Any other ideas for what I can do _this_ week-end. ??? ;D

BTW, this forum is beginning to cost me a fortune, every day there is some new *must-have* TT item.


----------



## sonnyikea (Dec 31, 2002)

Teach the locals how to use roundabouts?

(see Multiple Flame thread)

;D


----------



## StuarTT (May 7, 2002)

Jeez, don't get me started on driving standards in Luxembourg!!!!

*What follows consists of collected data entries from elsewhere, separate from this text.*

-- ==== Sys2Proof/Machine/Arbiter.lean ====
section
/-! DEFINITION. The Fetch Arbiter (09): who waits, who is granted, and what each requester's burst does, with the command
BURST_GRANT. -/

namespace Sys2Proof.Machine

/-! ## Who waits (R168) -/

/-- Whether the first access of the host link is one of frame memory. -/
def hostWaits : List LinkAccess → Bool
  | [] => false
  | a :: _ => a.isMemory

/-- Whether the capture writer waits: the pixel at the head of the FIFO has its slot (R122, R168). -/
def captureWaits : List FifoPixel → Bool
  | [] => false
  | p :: _ => p.slot.isSome

/-- Whether a requester waits (R168). -/
def waits (s : State) : Requester → Bool
  | .captureWriter => captureWaits s.capture.fifo
  | .fetcher c => (nextRow s c).isSome
  | .hostLink => hostWaits s.link.queue
  | .editionReader => s.reader.presented.isSome
  | .statusWriter => decide (s.status.queue ≠ [])

/-! ## The grant order (R169) -/

/-- The channels in the order after the round-robin pointer, up to the pointer itself (R169). -/
def channelsAfter (pointer : Fin 6) : List (Fin 6) :=
  (List.range 6).map (fun i => ⟨(pointer.val + 1 + i) % 6, Nat.mod_lt _ (by decide)⟩)

/-- The channel fetcher that is chosen, if one waits (R169). -/
def nextFetcher (s : State) : Option (Fin 6) :=
  (channelsAfter s.arbiter.pointer).find? (fun c => waits s (.fetcher c))

/-- Whether the share counter stands at 2^k (R169). -/
def Arbiter.shareFull (a : Arbiter) : Bool := decide (a.share = 2 ^ a.exponent)

/-- The requester that is granted the next burst (R169). -/
def nextGrant (s : State) : Option Requester :=
  if waits s .captureWriter then some .captureWriter
  else if waits s .editionReader && s.arbiter.shareFull then some .editionReader
  else
    match nextFetcher s with
    | some c => some (.fetcher c)
    | none =>
        if waits s .hostLink then some .hostLink
        else if waits s .editionReader then some .editionReader
        else if waits s .statusWriter then some .statusWriter
        else none

/-- The arbiter after a grant: the pointer and the share counter (R169). -/
def Arbiter.grantTo (a : Arbiter) : Requester → Arbiter
  | .fetcher c => { a with pointer := c, share := if a.shareFull then a.share else a.share + 1 }
  | .editionReader => { a with share := 0 }
  | .captureWriter => a
  | .hostLink => a
  | .statusWriter => a

/-! ## The capture writer's burst (R117, R122; log 12) -/

/-- The pixels at the head of the FIFO that one burst writes: those of one row that follow one another. -/
def pixelRun (slot : Fin 3) (row : Nat) : Nat → Nat → List FifoPixel → List FifoPixel
  | 0, _, _ => []
  | _ + 1, _, [] => []
  | most + 1, column, p :: rest =>
      if p.slot = some slot ∧ p.row = row ∧ p.column = column then p :: pixelRun slot row most (column + 1) rest
      else []

/-- The bytes of a canvas pixel with their addresses (R117). -/
def pixelCells (c : Capture) (slot : Fin 3) (p : FifoPixel) : List (Nat × Byte) :=
  placed (c.pixelAddress slot p.column p.row) (leBytes 4 (pixelWord p.codes))

/-- How many pixels a capture burst may write from an address: within the block and the size given, up to the end of a
word and at least to the end of the first one, so that a word is covered in part only at the end of a row (R168, R173; log 6,
log 12). -/
def pixelsInBurst (size address : Nat) : Nat :=
  let column := address / 4
  let most := min (size / 4) ((Config.burstBlock - address % Config.burstBlock) / 4)
  max (2 - column % 2) (most - (column + most) % 2)

/-- The capture writer's burst (R122). -/
def captureBurst (size : Nat) (s : State) : State :=
  match s.capture.fifo with
  | [] => s
  | p :: rest =>
      match p.slot with
      | none => s
      | some slot =>
          let most := pixelsInBurst size (s.capture.pixelAddress slot p.column p.row)
          let run := pixelRun slot p.row most p.column (p :: rest)
          afterWrite (run.flatMap (pixelCells s.capture slot))
            (s.setCapture { s.capture with fifo := (p :: rest).drop run.length })

/-! ## A channel fetcher's burst (R156, R172) -/

/-- A channel fetcher's burst: the next bytes of the row it reads, from column 0 upward (R156; log 6; the order of a row's
bytes is a DESIGN CHOICE, log 50). With the row whole the fetcher may request the next one. -/
def fetchBurst (size : Nat) (c : Fin 6) (s : State) : State :=
  match nextRow s c, s.capture.readingSlot with
  | some r, some slot =>
      let address := s.capture.pixelAddress slot 0 r.row + r.got.length
      let length := burstSize size address (4 * s.capture.wc - r.got.length)
      afterRead address length
        (requestRow c
          (modifyChannel c (fun ch => { ch with window := storeRow ch.window r (s.memory.readBytes address length) }) s))
  | _, _ => s

/-! ## The host link's burst (R167, R185) -/

/-- The host link's queue after an access is performed: the register accesses delivered next are performed (R185;
log 7). -/
def drain : List LinkAccess → State → State
  | .register a :: rest, s => drain rest (performRegister a (s.setLink { s.link with queue := rest }))
  | .write address data :: rest, s => s.setLink { s.link with queue := .write address data :: rest }
  | .read address length got :: rest, s => s.setLink { s.link with queue := .read address length got :: rest }
  | [], s => s.setLink { s.link with queue := [] }

/-- A burst of a host write: what lies in the block of its first byte; the rest waits in front (R167, R168). -/
def hostWriteBurst (address : Nat) (data : List Byte) (rest : List LinkAccess) (s : State) : State :=
  let piece := blockPiece address data.length
  let written := afterWrite (placed address (data.take piece)) s
  if data.length ≤ piece then drain rest written
  else written.setLink { written.link with queue := .write (address + piece) (data.drop piece) :: rest }

/-- A burst of a host read: as a host write; its data is returned when it is complete (R167, R168). -/
def hostReadBurst (address length : Nat) (got : List Byte) (rest : List LinkAccess) (s : State) : State :=
  let piece := blockPiece address length
  let data := got ++ s.memory.readBytes address piece
  let read := afterRead address piece s
  if length ≤ piece then
    drain rest (read.setLink { read.link with lastRead := some ⟨address - got.length, data⟩ })
  else read.setLink { read.link with queue := .read (address + piece) (length - piece) data :: rest }

/-- The host link's burst (R167). -/
def hostBurst (s : State) : State :=
  match s.link.queue with
  | [] => s
  | .register _ :: _ => s
  | .write address data :: rest => hostWriteBurst address data rest s
  | .read address length got :: rest => hostReadBurst address length got rest s

/-! ## The edition reader's burst (R59, R62, R66, R70) -/

/-- The Loader's writes made in the staging bank (R66). -/
def applyWrites (writes : List BankWrite) (s : State) : State :=
  s.setStore (s.store.modifyStaging (fun b => writes.foldl Bank.write b))

/-- The walk that has its read presented. -/
def EditionReader.walk (r : EditionReader) : Reader → Option Walk
  | .checker => r.checker
  | .loader => r.loader

/-- A walk put back, and the next read presented (R70). -/
def EditionReader.putBack (r : EditionReader) (user : Reader) (w : Walk) : EditionReader :=
  match user with
  | .checker => ({ r with checker := some w, presented := none } : EditionReader).present
  | .loader => ({ r with loader := some w, presented := none } : EditionReader).present

/-- The edition reader's burst for one of its users: the bytes are taken by the walk, and the Loader's writes are made
(R59, R62, R66, R68). -/
def walkBurst (size : Nat) (user : Reader) (w : Walk) (job : ReadJob) (s : State) : State :=
  let length := burstSize size job.address job.left
  let result := w.onBurst s.layout (s.memory.readBytes job.address length) (readFails job.address length s)
  let read := afterRead job.address length s
  applyWrites result.2 (read.setReader (read.reader.putBack user result.1))

/-- The edition reader's burst (R70). -/
def editionBurst (size : Nat) (s : State) : State :=
  match s.reader.presented with
  | none => s
  | some user =>
      match s.reader.walk user with
      | none => s
      | some w =>
          match w.read with
          | none => s
          | some job => walkBurst size user w job s

/-! ## The status writer's burst (R168, R177, R189) -/

/-- A read of a START that has returned, kept while it is wanted (R177, R179). -/
def takeReturn (block : StartBlock) (bytes : List Byte) (wanted : Bool) (s : State) : State :=
  if wanted then s.setDevice { s.device with returned := s.device.returned ++ [(block, bytes)] } else s

/-- The status writer's burst: the request it took first (R168). -/
def statusBurst (s : State) : State :=
  match s.status.queue with
  | [] => s
  | .write cells :: rest => afterWrite cells (s.setStatus { s.status with queue := rest })
  | .startRead block address length wanted :: rest =>
      takeReturn block (s.memory.readBytes address length) wanted
        (afterRead address length (s.setStatus { s.status with queue := rest }))

/-! ## The command -/

/-- The burst of a requester, performed whole (R168). -/
def performBurst (size : Nat) (r : Requester) (s : State) : State :=
  match r with
  | .captureWriter => captureBurst size s
  | .fetcher c => fetchBurst size c s
  | .hostLink => hostBurst s
  | .editionReader => editionBurst size s
  | .statusWriter => statusBurst s

/-- BURST_GRANT: the next requester is granted and its burst performed; with none waiting nothing happens. `size` is the
burst length that the requester asks for where the spec leaves it (R168, R169; log 5, log 6). -/
def execBurstGrant (size : Nat) (s : State) : Result :=
  match nextGrant s with
  | none => .next s
  | some r => .next (performBurst size r (s.setArbiter (s.arbiter.grantTo r)))

end Sys2Proof.Machine
end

I'll be on here for hours otherwise.


----------



## sonnyikea (Dec 31, 2002)

Tell me about it - I live 10 minutes walk from work and sometimes I need the car. There are two roundabouts I need to negotiate to get to work and I always get carved/cut up on at least one of them 

You would have thought with the agressive lines of the TT everyone would get out of the way


----------



## Dotti (Mar 9, 2003)

hehehe You mean you want to add more to your list of things


----------



## TTotal (Aug 12, 2002)

Get a divorce, you know it makes sense !
(and some drainpipes etc !) :


----------



## StuarTT (May 7, 2002)

> hehehe You mean you want to add more to your list of things Â


Not really, just trying to liven up a lousy Friday. :


----------



## racer (Feb 3, 2003)

> ...what do I do next....
> 
> Any other ideas for what I can do _this_ week-end. Â ??? ;D


Get yourself a Prince Albert.


----------